The Pentagon is gearing up for another congressionally-mandated Quadrennial Defense Review (QDR) next year. The exercise is supposed to provide a fundamental analysis of military requirements and capabilities that can guide defense spending through the end of the decade. But the last QDR was mismanaged, producing a “capabilities-based” posture that failed to anticipate the key military challenges of the following four years. This time around, Secretary Rumsfeld’s beleaguered but wiser team has figured out it needs a coherent threat assessment before it starts specifying which capabilities are most needed.
So it has devised a four-quadrant matrix of future threats that subsumes the major categories of danger America could face in the years ahead. Unfortunately, it is the usual mix of fashionable but subjective ideas from transformationists. The matrix indicates that the likelihood of traditional (conventional) military challenges is receding, while the danger of unconventional challenges is growing. These include “irregular” threats like the Iraqi insurgency, “catastrophic” threats like terrorists wielding nuclear weapons, and “disruptive” threats where enemies undercut U.S. power with breakthrough capabilities (like infowar).
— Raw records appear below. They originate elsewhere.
/-- A completed window of cell `n` (R404): its mean is shown and acted on. -/
def State.celWindow (s : State) (n : Nat) (mean : Int) : State :=
  let c := vget s.cel.cell n
  let lim : Int := (s.rfld Reg.CEL_XCAL_CTL 16 8 : Int) * 100
  let s := s.modCell n (fun c => { c with xSum := 0, xCount := 0, xMean := mean,
                                          xWindows := wrapAdd 16 c.xWindows 1 })
  if decide (mean.natAbs ≤ lim.toNat) then
    let w := 0x9A + n
    let v := calValue s w + mean
    let s := s.modCell n (fun c => { c with xOver := false })
    if calInRange s w v then s.calAccept w v else s.calReject w v
  else if s.cel.refFault then s
  else if c.xOver then (s.modCell n (fun c => { c with xOver := false })).celChannelFail n
  else s.modCell n (fun c => { c with xOver := true })

/-- A pair of cell `n`: the sweep result of the ended epoch against the primary value interpolated between the
two apertures that bracket it, in 10 µV (R404). -/
def State.celPair (s : State) (n : Nat) (p1 : Nat) : State :=
  let c := vget s.cel.cell n
  match c.sPrev, c.pv with
  | some sw, some p0 =>
    let di : Int := (s.rfld Reg.CEL_XCAL_CTL 24 8 : Int) * 100
    if s.cel.iValid ∧ s.cel.len ≠ 0 ∧ (s.cel.current - s.cel.currentPrev).natAbs ≤ di.toNat then
      let tau : Int := 5000 * ((n : Int) + 2)
      let num : Int := 10 * (((sw : Int) - p0) * s.cel.len - ((p1 : Int) - p0) * tau)
      let d := openRound num s.cel.len
      let sum := c.xSum + d
      let cnt := c.xCount + 1
      if s.rfld Reg.CEL_XCAL_CTL 0 16 ≤ cnt then s.celWindow n (openRound sum cnt)
      else s.modCell n (fun c => { c with xSum := sum, xCount := cnt })
    else s
  | _, _ => s

/-! ## Primary results (R390 to R392, R397, R400) -/

/-- The shift of a tap in 100 µV when a cell of `v` balances: V × RF / (RB + RON) (R388, R400). -/
def balanceShift (s : State) (v : Nat) : Int :=
  let rf := s.rfld Reg.CEL_RES 0 8 * 10
  let r := s.rfld Reg.CEL_RES 8 8 * 10 + s.rfld Reg.CEL_RES 16 8
  openRound ((v * rf : Nat) : Int) r

/-- A raw code of cell `n` corrected under R400, from the corrected results of the epoch before; a shift of
more than 0.5 V leaves the reading undefined (R388), and it is then a free value. -/
def State.celCorrect (s : State) (prev : List Nat) (n raw : Nat) : Nat × State :=
  let own := s.cel.thru && hasBit s.cel.bal n && decide (0 < n)
  let up := s.cel.thru && hasBit s.cel.bal (n + 1) && decide (n < 11)
  let a := if own then balanceShift s (prev.getD n 0) else 0
  let b := if up then balanceShift s (prev.getD (n + 1) 0) else 0
  if 5000 < a.natAbs ∨ 5000 < b.natAbs then
    let (v, s) := s.fresh
    (v % 65536, s)
  else ((clampInt 0 65535 ((raw : Int) + a - b)).toNat, s)

/-- One code of cell `n` against the code before it (R404): 256 equal results while the sweep moves by more
than 0.5 mV fail the channel at once. -/
def State.celStuck (s : State) (n raw : Nat) : State :=
  let c := vget s.cel.cell n
  if c.run ≠ 0 ∧ c.code = raw then
    let s := s.modCell n (fun c => { c with run := c.run + 1 })
    if 256 ≤ c.run + 1 ∧ c.svLo + 5 < c.svHi then s.celChannelFail n else s
  else s.modCell n (fun c => { c with code := raw, run := 1, svLo := c.sv, svHi := c.sv })

/-- The primary result of cell `n`: the corrected code, or the sweep result while the channel counts as failed
(R390, R400, R404, R503). -/
def State.celPrimary (s : State) (prev : List Nat) (n raw : Nat) : State :=
  let c := vget s.cel.cell n
  if celFailed s n then
    s.modCell n (fun c => { c with v := c.sv, valid := c.sValid && !c.sStale, balact := c.sBal, pv := none })
  else
    let (v, s) := s.celCorrect prev n raw
    let ba := s.cel.thru && orNeighbours n (hasBit s.cel.bal)
    let s := s.modCell n (fun c => { c with v := v, valid := true, balact := ba })
    let s := if ba then s else s.celPair n v
    let s := s.modCell n (fun c => { c with pv := if ba then none else some v })
    let s := s.celCheck n true v
    let _ := c
    s.celStuck n raw

/-- The current result and the coulomb counters (R390, R397): I × t in 1 µC, the remainder carried. -/
def State.celCurrent (s : State) (i : Int) : State :=
  let cal := decide (calConv s = some 12)
  let i' := if cal then s.cel.current else clampInt (-8388608) 8388607 i
  let run := if s.cel.iRun ≠ 0 ∧ s.cel.iCode = i then s.cel.iRun + 1 else 1
  let s := { s with cel := { s.cel with currentPrev := s.cel.current, current := i',
                                        iValid := !s.cel.iFail } }
  let s := if cal then s else { s with cel := { s.cel with iCode := i, iRun := run } }
  let s := if !cal ∧ 256 ≤ run then s.celCurrentFail else s
  if s.cel.iFail then s
  else
    let a := s.cel.coulRem + i' * s.cel.len
    let d := s.cel.dchgRem + (if 0 < i' then i'.toNat else 0) * s.cel.len
    { s with cel := { s.cel with coul := s.cel.coul + a / 100000, coulRem := a % 100000,
                                 dchg := s.cel.dchg + d / 100000, dchgRem := d % 100000 } }

/-- The segment sum in 1 mV (R391). -/
def State.celSum (s : State) : State :=
  let vs := s.cel.cell.toList.map (fun c => c.v)
  let sw := (List.range 12).any (fun n => (vget s.cel.cell n).fail)
  { s with cel := { s.cel with vsum := (clampInt 0 65535 (openRound (lsum vs) 10)).toNat, vsumSweep := sw } }

/-- The conversion of a calibration epoch (R502). -/
def State.celCalConvert (s : State) (m : Int) : State :=
  match s.cel.calRun with
  | none => s
  | some k =>
    if k % 2 = 0 then { s with cel := { s.cel with calOffset := some m } }
    else { s with cel := { s.cel with calGain := some m } }

/-- The twelve cells in order. -/
def State.celPrimaries (s : State) (prev : List Nat) : Nat → List Nat → State
  | _, [] => s
  | n, c :: cs => (s.celPrimary prev n c).celPrimaries prev (n + 1) cs

/-- The results of the aperture of a sweep are kept for the response, which may come after later apertures (R420). -/
def State.celSample (s : State) : State :=
  match s.cel.sweepOf with
  | none => s
  | some n =>
    let cells := s.cel.cell.toList.flatMap (fun c => bytesBE 2 (if c.valid then c.v else 0xFFFF))
    let allV := s.cel.cell.toList.all (fun c => c.valid)
    { s with hb := { s.hb with sample := some {
        sweep := n, apt := s.hb.apt.getD 0, cells := cells
        current := bytesBE 4 (if s.cel.iValid then toTwos 32 s.cel.current else 0x80000000)
        vsum := bytesBE 2 (if allV then s.cel.vsum else 0xFFFF) } } }

/-- `PRIMARY_RESULT`: twelve codes, LSB 100 µV, the current in mA, and in a calibration epoch the conversion of
the converter under calibration, in 10 µV (R390). -/
def execPrimaryResult (cells : List Nat) (current cal : Int) (s : State) : Out :=
  if cells.length ≠ 12 ∨ cells.any (fun v => decide (65535 < v)) then .fault (.illFormed "PRIMARY_RESULT")
  else if s.cel.running ∧ s.cel.apertures ≠ s.cel.epoch then
    let prev := s.cel.cell.toList.map (fun c => c.v)
    let s : State := { s with cel := { s.cel with epoch := s.cel.apertures } }
    let s := (s.celCurrent current).celCalConvert cal
    let s := ((s.celPrimaries prev 0 cells).celSum).celSample
    .next (s.celShow (celPrimWords s))
  else .next s

/-! ## Sweep results (R393 to R396) -/

/-- The references of one epoch (R394). -/
def State.celRefs (s : State) : State :=
  let bad := decide (20 < ((s.cel.refA : Int) - 12500).natAbs) || decide (20 < ((s.cel.refB : Int) - 33000).natAbs)
  if bad then
    let n := s.cel.refBad + 1
    let s : State := { s with cel := { s.cel with refBad := n, refGood := 0 } }
    if 8 ≤ n ∧ ¬ s.cel.refFault then
      let s : State := { s with cel := { s.cel with refFault := true } }
      (s.setCel 16).raise .afe Ev.CELL_REF_FAULT 0 (s.cel.refA + s.cel.refB * 65536) s.cel.epoch
    else s
  else
    let n := s.cel.refGood + 1
    { s with cel := { s.cel with refBad := 0, refGood := n, refFault := s.cel.refFault && decide (n < 8) } }

/-- Cell `n` conducts through its balance switch or a neighbour does (R400). -/
def celConducts (s : State) (n : Nat) : Bool := s.cel.running && !s.cel.guard && orNeighbours n (hasBit s.cel.bal)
That’s a fine compendium of the fears troubling the defense intelligentsia today, but the big thinkers seem to have missed some obvious features of the global landscape. The most important emerging threat to U.S. security is that the economic foundations of military power will gradually ebb away to the nations of the western Pacific. That process has been underway for a generation, but somehow is doesn’t figure in the Pentagon strategic calculus. The second most important threat is that countries in the Middle East will block U.S. access to oil, the lifeblood of the U.S. economy. Apparently Rumsfeld’s team hasn’t absorbed the full meaning of the fact that Arabs don’t like us.
A second flaw in the Pentagon’s framework is that it is based on an optical illusion. The reason that conventional threats seem muted is that America has invested heavily in conventional forces. But if the Bush Administration fails to adequately fund armor, air power and sea power, it’s inevitable that troublemakers will eventually see an opportunity. For example, the Air Force’s top-of-the-line F-15 fighter is so aged that it operates with flight restrictions to guard against metal fatigue and rotting insulation on wires causes short circuits. The Air Force of India repeatedly defeated U.S. F-15’s in recent exercises. Nonetheless, policymakers want to cut funding for its F/A-22 replacement because the U.S. enjoys “excessive overmatch” in air power.
A third problem is that policymakers don’t seem to grasp how their own biases exacerbate the dangers they describe. For example, proponents of high-tech warfare tried to cut the size of the Army in the last QDR, even though the Army was already too small for a major counter-insurgency campaign. They embraced grandiose space initiatives that threatened to drain money from near-term warfighting needs while making the military too dependent on a handful of vulnerable satellites. And they shifted warfighting emphasis into the realm of web-based networking where even teenagers can pose “disruptive” threats to U.S. military power. Given this track record, the possibility of more congressional micromanagement of the Pentagon looks like a good thing.